[Start of section]

/-- A step that changes each line by each micro-operation. -/
theorem test_witness_lines_change :
    ((next? (step (inState .qLsnDp))).map (·.lineDp) = some ⟨false, false, true⟩) ∧
      ((next? (step (inState .qSetDm))).map (·.lineDm) = some ⟨true, false, false⟩) ∧
      ((next? (step (inState .bHiDp))).map (·.lineDp) = some ⟨true, true, true⟩) ∧
      ((next? (step (inState .bLsnDm))).map (·.lineDm) = some ⟨false, false, false⟩) := by decide

theorem test_witness_wait_pairs :
    [Seq.bWait1, .bWait2, .bWait3, .qWait, .gWait].map Seq.waitSuccessor =
      [some .bSmp1, some .bHi2Dp, some .bSmp2, some .qSetDp, some .gCls] := by decide
/-- A wait with `timer` 0, 1 and 3: 1, 1 and 3 ticks. -/
theorem test_witness_wait_ticks :
    waitTicks 0 = 1 ∧ waitTicks 1 = 1 ∧ waitTicks 3 = 3 ∧
      (∀ j, j < waitTicks 3 → ({ inState .qWait with timer := 3 }.inputAt j).rst = false) ∧
      (next? (step { inState .qWait with timer := 3 })).map (fun t => (t.seq, t.timer)) = some (.qWait, 2) ∧
      (next? (step { inState .qWait with timer := 1 })).map (fun t => (t.seq, t.timer)) = some (.qSetDp, 0) ∧
      (next? (step { inState .qWait with timer := 0 })).map (fun t => (t.seq, t.timer)) = some (.qSetDp, 0) := by
  refine ⟨by decide, by decide, by decide, ?_, by decide, by decide, by decide⟩
  intro j hj
  have : waitTicks 3 = 3 := by decide
  rw [this] at hj
  interval_cases j <;> rfl

/-- R173: the values where the bands meet. -/
theorem test_witness_band_edges :
    [0, 199, 200, 999, 1000, 2899, 2900, 3599, 3600, 4095].map (bandOf Config.default) =
      [.low, .low, .mid, .mid, .none, .none, .high, .high, .none, .none] := by decide
theorem test_witness_decoder_premises :
    Config.default.wellFormed = true ∧ Config.default.discRule = .band ∧
      bandOf Config.default 0 = .low ∧ bandOf Config.default 600 = .mid ∧
      bandOf Config.default 3300 = .high ∧ Config.default.decodeRow4 = .qc9v ∧
      requestTable .qc9v = some (.mv3300, .mv600) := by decide

/-- EXACT: (0, 0) is Disconnected, (0, 1) is not (R175), a classified pair is as before. -/
theorem test_decode_exact :
    [((0 : Mv), (0 : Mv)), (0, 1), (600, 0), (600, 1500)].map (fun v =>
        decodeVoltages { Config.default with discRule := .exact } v.1 v.2) =
      [.disconnected, .generic5v, .qc5v, .generic5v] := by decide

/-- The tick rules: `mode`, `qc` and `hs` do change in each of the ways the statements name. -/
theorem test_witness_register_changes :
    ((next? (step (inState .bSmp1))).map (fun t => (t.mode, t.qc, t.hs)) = some (.generic5v, false, .fallback)) ∧
      ((next? (step { inState .bSmp2 with qc := false, lineDm := ⟨false, false, false⟩ })).map
        (fun t => (t.qc, t.lnk)) = some (true, true)) ∧
      ((next? (step { inState .bSmp2 with
          lineDm := ⟨false, false, false⟩, inputs := [{ quiet with extDmH := true }] })).map
        (fun t => (t.mode, t.qc, t.hs)) = some (.generic5v, false, .fallback)) ∧
      ((next? (step { inState .qSetDm with hs := .probeRecheck, lnk := true, reqMode := .qc20v })).map
        (fun t => (t.mode, t.hs)) = some (.qc20v, .established)) ∧
      ((next? (step (inState .bLsnDm))).map (·.hs) = some .probeListen) ∧
      ((next? (step (inState .bGliDp))).map (·.hs) = some .probeGlitch) ∧
      ((next? (step (inState .bHi2Dp))).map (·.hs) = some .probeRecheck) := by decide

/-- READY's transfers where their conditions meet: REQUEST 1, 2, 6 and 7 with `qc = 1`, and 2 with `qc = 0`. -/
theorem test_witness_ready_transfers :
    ([0x20000001, 0x20000002, 0x20000006, 0x20000007].map fun w =>
        (next? (step { est with inputs := offered 1 w false })).map (fun t => (t.seq, t.respValid))) =
      [some (.ready, true), some (.qLsnDp, false), some (.qLsnDp, false), some (.ready, true)] ∧
      (next? (step { est with qc := false, inputs := offered 1 0x20000002 false })).map
        (fun t => (t.seq, t.respValid)) = some (.ready, true) := by decide
/-- A state in READY with both lines in Listen, for the first row of R282. -/
theorem test_witness_both_listen :
    State.reset.seq = .ready ∧ State.reset.lineDp.symbolic = none ∧ State.reset.lineDm.symbolic = none := by decide

theorem test_witness_busy : (inState .bWait2).seq ≠ .ready ∧ (inState .gRdDp).adcCh = 0 := by decide
theorem test_witness_reset_tick : { est with inputs := [{ quiet with rst := true }] }.input.rst = true := rfl
theorem test_witness_outputs :
    { inState .gRdDp with ir := 0x400000F3 }.adcCh = 15 ∧ { inState .gRdDm with ir := 0x400000F3 }.adcCh = 3 ∧
      (inState .gWait).adcReq = false := by decide

/-- A resting state of the invariant. -/
theorem test_witness_inv_established : est.Inv := by
  constructor <;> decide

/-- A busy state of the invariant, with no reset ahead: the first state of a REQUEST. -/
theorem test_witness_inv_busy :
    { inState .qLsnDp with respValid := false, inputs := [], cfg := shortWaits }.Inv ∧
      (inState .qLsnDp).seq ≠ .ready ∧
      NoReset 16 { inState .qLsnDp with respValid := false, inputs := [], cfg := shortWaits } := by
  refine ⟨by constructor <;> decide, by decide, ?_⟩
  intro j _
  rfl

theorem test_witness_inv_step :
    (next? (step { inState .qLsnDp with respValid := false })).map (·.seq) = some .qLsnDm := by decide

/-- A run keeps to the reachable states. -/
theorem reachable_ticks (k : Nat) (s t : State) (hs : Reachable s) (h : ticks k s = .next t) : Reachable t := by
  induction k generalizing s with
  | zero => cases h; exact hs
  | succ n ih =>
    simp only [ticks] at h
    cases hq : step s with
    | next m => rw [hq] at h; exact ih m (.step s m hs hq) h
    | fault f => cases f
    | refused r => rw [hq] at h; cases h

/-- One tick of a BEGIN, for the `idle` clause of R38 in a busy state. -/
theorem test_witness_reachable_idle :
    ∃ t, Reachable t ∧ t.hs = .idle ∧ t.seq = .bLsnDm :=
  ⟨_, .step _ _ (.reset Config.default (offered 1 0x10000000 false)) rfl, rfl, rfl⟩

/-- Inputs of a BEGIN whose first sample (tick 4) reads `a` and whose second (tick 9) reads `b`, the waits
being the shortest. -/
def samples (a b : Bool) : List TickInput :=
  offered 4 0x10000000 false ++ offered 1 0x10000000 a ++ offered 4 0x10000000 false ++
    offered 1 0x10000000 b ++ offered 5 0x10000000 false

/-- ESTABLISHED is reachable: the shortest BEGIN, R281's Tg + 3 Ts + 11 = 15 ticks. -/
theorem test_witness_reachable_established :
    ∃ t, Reachable t ∧ t.hs = .established ∧ t.seq = .ready ∧ t.mode = .qc5v :=
  ⟨_, reachable_ticks 15 _ _ (.reset shortWaits (samples true false)) rfl, rfl, rfl, rfl⟩
/-- The link bit is set in a reachable state. -/
theorem test_witness_reachable_link : ∃ t, Reachable t ∧ t.lnk = true :=
  ⟨_, reachable_ticks 10 _ _ (.reset shortWaits (samples true false)) rfl, rfl⟩
/-- FALLBACK is reachable: Ts + 4 = 5 ticks. -/
theorem test_witness_reachable_fallback : ∃ t, Reachable t ∧ t.hs = .fallback ∧ t.seq = .ready :=
  ⟨_, reachable_ticks 5 _ _ (.reset shortWaits (samples false false)) rfl, rfl, rfl⟩

/-- No reset in any tick when no listed input asserts one. -/
theorem noReset_of_inputs (s : State) (h : ∀ i ∈ s.inputs, i.rst = false) (k : Nat) : NoReset k s := by
  intro j _
  unfold State.inputAt
  rcases Nat.lt_or_ge j s.inputs.length with hj | hj
  · rw [List.getD_eq_getElem _ _ hj]
    exact h _ (List.getElem_mem hj)
  · rw [List.getD_eq_default _ _ hj]
    rfl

[End of section]

| How to complete this task |
Scan the lines above for "(fun t => (t.seq, t.respValid)) = some" and for "(inState .gWait).adcReq = false". Repeat exactly the line holding each of them and every line in between.

| Task response |
        (fun t => (t.seq, t.respValid)) = some (.ready, true) := by decide
/-- A state in READY with both lines in Listen, for the first row of R282. -/
theorem test_witness_both_listen :
    State.reset.seq = .ready ∧ State.reset.lineDp.symbolic = none ∧ State.reset.lineDm.symbolic = none := by decide

theorem test_witness_busy : (inState .bWait2).seq ≠ .ready ∧ (inState .gRdDp).adcCh = 0 := by decide
theorem test_witness_reset_tick : { est with inputs := [{ quiet with rst := true }] }.input.rst = true := rfl
theorem test_witness_outputs :
    { inState .gRdDp with ir := 0x400000F3 }.adcCh = 15 ∧ { inState .gRdDm with ir := 0x400000F3 }.adcCh = 3 ∧
      (inState .gWait).adcReq = false := by decide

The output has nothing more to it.